What the task requires — The entries are to be written out again with no differences.

Material to process —
-- ==== Sys2Proof/Machine/Image.lean ====
section
/-! DEFINITION. Umyar streams: how one is read, checked and applied, region images at run time, the image commands and the
loader console (spec/20_startup_and_images.md). -/
namespace Sys2Proof.Machine
open Sys2Proof

/-! ## Reading a stream (R533 to R536) -/

/-- Bytes of a medium: `n` bytes from an offset of the slot on. -/
abbrev Rdr := Nat → Nat → List Byte

def slotBase (b : Nat) : Nat := if b = 0 then 0x10000000 else 0x10200000

/-- A slot of the internal flash. -/
def State.slotRdr (s : State) (b : Nat) : Rdr := fun off n => s.memBytes (slotBase b + off) n

/-- A stream of bytes as read from the external flash; what was not read is erased. -/
def extRdr (l : List Byte) : Rdr := fun off n =>
  let x := (l.drop off).take n
  x ++ List.replicate (n - x.length) (0xFF : Byte)

/-- What external slot `b` holds where no reading of it is given. -/
def externalRdr (b : Nat) : Rdr := fun off n => (List.range n).map fun i => BitVec.ofNat 8 (Config.external b (off + i))

/-- The buffer of the loader console. -/
def State.bufRdr (s : State) : Rdr := fun off n => (List.range n).map fun i => (sparseFind s.boot.buf (off + i)).getD 0

def rdLe (rd : Rdr) (off n : Nat) : Nat := leNat (rd off n)

def magicUmyr : List Byte := textBytes "UMYR"
def magicUmym : List Byte := textBytes "UMYM"

/-- The IDCODE of revision C (Table 23.6). -/
def idcodeC : Nat := idcodeReg.toNat

/-- A segment entry (R534). -/
structure Seg where
  typ : Nat
  tgt : Nat
  off : Nat
  len : Nat

def segAt (rd : Rdr) (off : Nat) : Seg :=
  ⟨rdLe rd off 1, rdLe rd (off + 1) 1, rdLe rd (off + 2) 3, rdLe rd (off + 5) 3⟩

/-- Table 20.3: a segment of a stream of the kind. -/
def segOk (kind : Nat) (g : Seg) : Bool :=
  match g.typ with
  | 1 => kind == 1 && g.tgt == 0 && g.len % 8 == 0
  | 2 => kind == 1 && g.tgt < 160 && g.len ≤ 16384
  | 3 => g.tgt < 8
  | 4 => kind == 1 && g.tgt == 0 && g.len == 40
  | _ => false

/-- Segments lie in ascending order from `at_` on, without overlap, and end within `len`. -/
def segsAscend (len : Nat) : Nat → List Seg → Bool
  | _, [] => true
  | at_, g :: l => g.off % 16 == 0 && at_ ≤ g.off && g.off + g.len ≤ len && segsAscend len (g.off + g.len) l

/-- The segments of a monolithic stream (R536): each is its entry and its content, both padded to 16 bytes. -/
def monoSegs (rd : Rdr) (stop : Nat) : Nat → Nat → Option (List Seg)
  | 0, _ => none
  | f + 1, at_ =>
    if at_ = stop then some []
    else if stop < at_ + 16 then none
    else
      let g := segAt rd at_
      let next := at_ + 16 + (g.len + 15) / 16 * 16
      if g.off ≠ 0 ∨ !segOk 1 g ∨ stop < next ∨ rdLe rd (at_ + 8) 8 ≠ 0 then none
      else (monoSegs rd stop f next).map (⟨g.typ, g.tgt, at_ + 16, g.len⟩ :: ·)

/-- The entries of a REG segment: address and value. -/
def regEntries : Nat → List Byte → List (Nat × Nat)
  | 0, _ => []
  | n + 1, l => (leNat (l.take 4), leNat ((l.drop 4).take 4)) :: regEntries n (l.drop 8)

Solution to this exercise —
-- ==== Sys2Proof/Machine/Image.lean ====
section
/-! DEFINITION. Umyar streams: how one is read, checked and applied, region images at run time, the image commands and the
loader console (spec/20_startup_and_images.md). -/
namespace Sys2Proof.Machine
open Sys2Proof

/-! ## Reading a stream (R533 to R536) -/

/-- Bytes of a medium: `n` bytes from an offset of the slot on. -/
abbrev Rdr := Nat → Nat → List Byte

def slotBase (b : Nat) : Nat := if b = 0 then 0x10000000 else 0x10200000

/-- A slot of the internal flash. -/
def State.slotRdr (s : State) (b : Nat) : Rdr := fun off n => s.memBytes (slotBase b + off) n

/-- A stream of bytes as read from the external flash; what was not read is erased. -/
def extRdr (l : List Byte) : Rdr := fun off n =>
  let x := (l.drop off).take n
  x ++ List.replicate (n - x.length) (0xFF : Byte)

/-- What external slot `b` holds where no reading of it is given. -/
def externalRdr (b : Nat) : Rdr := fun off n => (List.range n).map fun i => BitVec.ofNat 8 (Config.external b (off + i))

/-- The buffer of the loader console. -/
def State.bufRdr (s : State) : Rdr := fun off n => (List.range n).map fun i => (sparseFind s.boot.buf (off + i)).getD 0

def rdLe (rd : Rdr) (off n : Nat) : Nat := leNat (rd off n)

def magicUmyr : List Byte := textBytes "UMYR"
def magicUmym : List Byte := textBytes "UMYM"

/-- The IDCODE of revision C (Table 23.6). -/
def idcodeC : Nat := idcodeReg.toNat

/-- A segment entry (R534). -/
structure Seg where
  typ : Nat
  tgt : Nat
  off : Nat
  len : Nat

def segAt (rd : Rdr) (off : Nat) : Seg :=
  ⟨rdLe rd off 1, rdLe rd (off + 1) 1, rdLe rd (off + 2) 3, rdLe rd (off + 5) 3⟩

/-- Table 20.3: a segment of a stream of the kind. -/
def segOk (kind : Nat) (g : Seg) : Bool :=
  match g.typ with
  | 1 => kind == 1 && g.tgt == 0 && g.len % 8 == 0
  | 2 => kind == 1 && g.tgt < 160 && g.len ≤ 16384
  | 3 => g.tgt < 8
  | 4 => kind == 1 && g.tgt == 0 && g.len == 40
  | _ => false

/-- Segments lie in ascending order from `at_` on, without overlap, and end within `len`. -/
def segsAscend (len : Nat) : Nat → List Seg → Bool
  | _, [] => true
  | at_, g :: l => g.off % 16 == 0 && at_ ≤ g.off && g.off + g.len ≤ len && segsAscend len (g.off + g.len) l

/-- The segments of a monolithic stream (R536): each is its entry and its content, both padded to 16 bytes. -/
def monoSegs (rd : Rdr) (stop : Nat) : Nat → Nat → Option (List Seg)
  | 0, _ => none
  | f + 1, at_ =>
    if at_ = stop then some []
    else if stop < at_ + 16 then none
    else
      let g := segAt rd at_
      let next := at_ + 16 + (g.len + 15) / 16 * 16
      if g.off ≠ 0 ∨ !segOk 1 g ∨ stop < next ∨ rdLe rd (at_ + 8) 8 ≠ 0 then none
      else (monoSegs rd stop f next).map (⟨g.typ, g.tgt, at_ + 16, g.len⟩ :: ·)

/-- The entries of a REG segment: address and value. -/
def regEntries : Nat → List Byte → List (Nat × Nat)
  | 0, _ => []
  | n + 1, l => (leNat (l.take 4), leNat ((l.drop 4).take 4)) :: regEntries n (l.drop 8)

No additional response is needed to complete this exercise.